Une énergie plaisante baigne ce lieu.

  • Chaque organe est surveillé quotidiennement. Il se développe rapidement. Il est possible aussi, par culture, de recréer des membres, mais on préfère agir directement ici, plutôt que sur les malades. Cela les indispose moins, car pour faire repousser un membre sur un être vivant, on ne peut pas toujours l'endormir, du moins avec notre science. Cette zone est réservée aux greffes céphaliques, explique Zablinsk, en montrant une autre pièce, dont l'accès est réservé. Il n'y a que deux ou trois experts qui la pratiquent en cette région. Certains sont des hors monde nous ayant légué ce savoir et ayant accepté de nous confier leur science. Le but est évidemment de soigner le plus grand nombre d'êtres possible.

  • Et en échange, que demandez-vous ? questionne le petit Nerti.

  • Ce que les hors monde veulent bien nous donner, ce qu'ils estiment juste, de nouvelles variétés d'arbres et de plantes ou de moisissures. Des livres, des connaissances sur l'histoire stellaire, des technologies de dépollution des eaux et des sols, pour soigner des planètes meurtries. Il y a aussi des voyages qui nous sont offerts. Nous pouvons aller visiter d'autres planètes, et eux viennent aussi visiter nos installations. C'est un échange très profitable.

 

Ils sortent de la salle de duplication cellulaire et arrivent au lieu de convalescence. Il est très différent de ce qu'ils ont pu voir. Il y a beaucoup moins d'équipement de surveillance physiologique, ou alors, ceux-ci sont cachés dans des armoires. Les chambres resplendissent de couleurs très variées. Les malades ont une stricte intimité. La plupart des chambres sont fermées et ce lieu ressemble un peu à un hôtel raffiné.
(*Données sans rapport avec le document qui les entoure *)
theorem smbBlockWrite_same {M : Nat} {s0 : State} {cmd : Nat} {data : Nat} {pec : Option Nat} {act : State → Nat × State} {s : State} (hM : Sub 0x50000001 M) (hact : ∀ y0, Same M s0 y0 → Same M s0 (act y0).2) (hs : Same M s0 s) :
    Same M s0 (smbBlockWrite cmd data pec act s) := by
  unfold smbBlockWrite
  try dsimp only
  repeat' first
    | intro _
    | with_reducible first
      | assumption | exact hM.of (by decide)
    | with_reducible first
      | apply bump_same | apply freshOut_same | apply smbDone_same | apply hact | apply same_ite

theorem execSmbPointer_same {M : Nat} {s0 : State} {ptr : Nat} {pec : Option Nat} {s : State} (hM : Sub 0x50000001 M) (hs : Same M s0 s) :
    SameO M s0 (execSmbPointer ptr pec s) := by
  unfold execSmbPointer
  try dsimp only
  repeat' first
    | intro _
    | with_reducible first
      | assumption | exact hM.of (by decide) | apply sameMk | exact Or.inl (hM.bit (by decide)) | exact Or.inr rfl
    | simp only [same_mk_iff]
    | with_reducible first
      | apply smbBlockWrite_same | apply sameO_next | apply sameO_ite | exact sameO_fault | apply same_ite
      | apply same_ite2 | apply same_ite3 | apply same_foldl | apply same_foldl2 | apply same_foldl1
    | split
    | dsimp only
    | with_reducible first
      | (apply same_pair; assumption) | (apply same_opt; assumption) | (apply same_triple; assumption)

theorem smbStep_same {M : Nat} {s0 : State} {status : Nat} {s : State} (hM : Sub 0x40000000 M) (hs : Same M s0 s) :
    Same M s0 (smbStep status s) := by
  unfold smbStep
  try dsimp only
  repeat' first
    | intro _
    | with_reducible first
      | assumption | exact hM.of (by decide) | apply sameMk | exact Or.inl (hM.bit (by decide)) | exact Or.inr rfl
    | simp only [same_mk_iff]
    | with_reducible first
      | apply same_ite

theorem execSmbWrite_same {M : Nat} {s0 : State} {data : Nat} {pec : Option Nat} {s : State} (hM : Sub 0xffffff7e7 M) (hs : Same M s0 s) :
    SameO M s0 (execSmbWrite data pec s) := by
  unfold execSmbWrite
  try dsimp only
  repeat' first
    | intro _
    | with_reducible first
      | assumption | exact hM.of (by decide) | apply sameMk | exact Or.inl (hM.bit (by decide)) | exact Or.inr rfl
    | simp only [same_mk_iff]
    | with_reducible first
      | apply portWrite_same | apply smbBlockWrite_same | apply sameO_next | apply sameO_ite | exact sameO_fault
      | apply same_ite

theorem smbAnswer_same {M : Nat} {s0 : State} {cmd : Nat} {status : Nat} {word : Nat} {s : State} (hM : Sub 0x40000000 M) (hs : Same M s0 s) :
    Same M s0 (smbAnswer cmd status word s) := by
  unfold smbAnswer
  try dsimp only
  repeat' first
    | intro _
    | with_reducible first
      | assumption | exact hM.of (by decide) | apply sameMk | exact Or.inl (hM.bit (by decide)) | exact Or.inr rfl
    | simp only [same_mk_iff]

theorem execSmbRead_same {M : Nat} {s0 : State} {late : Bool} {s : State} (hM : Sub 0x70000005 M) (hs : Same M s0 s) :
    SameO M s0 (execSmbRead late s) := by
  unfold execSmbRead
  try dsimp only
  repeat' first
    | intro _
    | with_reducible first
      | assumption | exact hM.of (by decide)
    | with_reducible first
      | apply freshOut_same | apply portRead_same | apply smbDone_same | apply smbStep_same | apply smbAnswer_same
      | apply sameO_next | apply sameO_ite | exact sameO_fault | apply same_ite

theorem execSmbFetch_same {M : Nat} {s0 : State} {s : State} (hM : Sub 0x40000005 M) (hs : Same M s0 s) :
    SameO M s0 (execSmbFetch s) := by
  unfold execSmbFetch
  try dsimp only
  repeat' first
    | intro _
    | with_reducible first
      | assumption | exact hM.of (by decide)
    | with_reducible first
      | apply portFetch_same | apply smbDone_same | apply smbAnswer_same | apply sameO_next | apply sameO_ite
      | exact sameO_fault | apply same_ite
Les couloirs sont superbes, garnis de plantes et les chambres mènent à des jardins et à une sorte de solarium, ainsi qu'à des piscines.

 

Non loin se trouve une bibliothèque, une salle de montage de circuits électroniques, un lieu réservé à la cuisine, à la gymnastique, la méditation et au sport.

 

  • Les blessés et les malades sont encouragés à pratiquer beaucoup d'activités, pour aussi faire connaissance avec d'autres êtres comme eux. Le temple est juste ici, c'est un lieu de prières et les familles y viennent beaucoup, explique Zablinsk en montrant un superbe édifice à demi dans la pénombre.

  • On dirait un grand centre de villégiature, s'étonne le petit alien.

  • Oui, absolument, les visiteurs doivent avoir l'impression d'être en séjour de détente. Tout l'accent est mis sur leur bien être, la joie doit constamment baigner ce lieu. Nous nous efforçons aussi de distraire les malades, qui ne peuvent se déplacer en les faisant lire et en les promenant, mais ici, il y a moins de risques quand ils se déplacent. Tous ces blessés ont été stabilisés, ils reçoivent des soins uniquement superficiels.